EDITORIAL: Somalia president Hassan Sheikh learns lessons on US trip


EDITORIAL - Just how can Somalis assess President Hassan Sheikh Mohamud’s trip to the US this month? There have been debates on social media, about whether the President embarrassed the country or just used the available resources to pursue the foreign policy of the country.

We think the trip has been successful so far. But we also think it exposed gaps that his administration must work on just now.

The trip to the US was meant to be part of a wider agenda including offering the President a chance to explain counter-terrorism policy and seek assistance or explain it to doubters in the US.

He met with Secretary Antony Blinken where they discussed the fight against al-Shabaab, including Somalia’s assurances that US troops are welcome. Of course, there were also issues of good governance and human rights, but also the most crucial issue of saving communities from the biting drought.

The President also met with other senior US government officials including Jake Sullivan, National Security Advisor to the President and Lloyd J Austin, the Defence Secretary with whom they discussed “views on the security outlook for the Horn of Africa in light of climate shocks, humanitarian issues, conflict, and the threat of violent extremism,” according to a Pentagon dispatch.

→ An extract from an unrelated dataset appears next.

-- ==== Sys2Proof/Machine/Dispatch.lean ====
section
/-! DEFINITION. The meaning of every instruction and step: one arm per constructor of `Instr`. -/

namespace Sys2Proof.Machine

In all these meetings, the US seemingly affirmed continued support to ensure Somalia’s security is ultimately in the hands of Somalis.

But there were other issues too. On Friday, he spoke with the Somali community on local politics including the future of Somaliland. And according to President Mohamud, Mogadishu has been going slow on diplomatic aggression against Somaliland only as long as it does not seek secession or harm the unity of Somalia.

This is important because Somali leaders have generally swept the Somaliland issue under the carpet, seeking to wait it out and possibly pass the buck to the next leader. We said on this platform earlier that the Somaliland issue should be a priority for the leadership that succeeded Mohamed Farmaajo’s presidency.

There is no reason President Mohamud should not be explaining his stand and proposal on a matter that has plagued Somalia’s unity for 30 years.

This is not to say Mohamud’s trip to the US, his first since reelection is blameless. Critics have argued the President’s failure to meet with either President Joe Biden or his Vice President Kamala Harris, was a downgrade on the stature of Somalia.

September is usually a busy diary month for the US presidency as leaders descend on US Soil to attend the UN General Assembly. Some heads of state and government may routinely meet the President or VP; such as was the case of South Africa’s Cyril Ramaphosa. We could be simplistic to blame the President based merely on who gave him the audience.

However, the entourage that attended his meetings with Blinken and the Defence Secretary leaves a lot to be desired. For once, there were no ministers for Defence, national security or defence in both meetings. Instead, a state minister for foreign affairs, a national security advisor and a protocol official accompanied the President. Was the President handling the docket himself or had he delegated the matter to junior officers? This was obviously not a state visit where the President had to meet his counterpart.

But more importantly, why would the ministers be absent on a matter directly under their dockets? It may have to do with visas which leads us to the question of their suitability to hold those offices.

The tradition across the world is for heads of state to ensure their top diplomats are men and women of impeccable character who can be welcomed anywhere around the world to lobby for their country’s national interest. There is no reason Somalia should choose its ministers based on a different criterion.

When the President lands back home, he may have with him a report of successes from the trip. But he must also use it to change the appearance of his cabinet to reflect a professional team that can defend their country without looking over their shoulders.

To have a minister barred from travelling to the US over some past criminal reason is shameful enough. But the President must also decide whether his government will from now on be inclusive, rather than seemingly rewarding his inner cable. President Mohamud made a promise to unite and ensure peace for Somalia. These are the yardsticks with which we shall measure his call.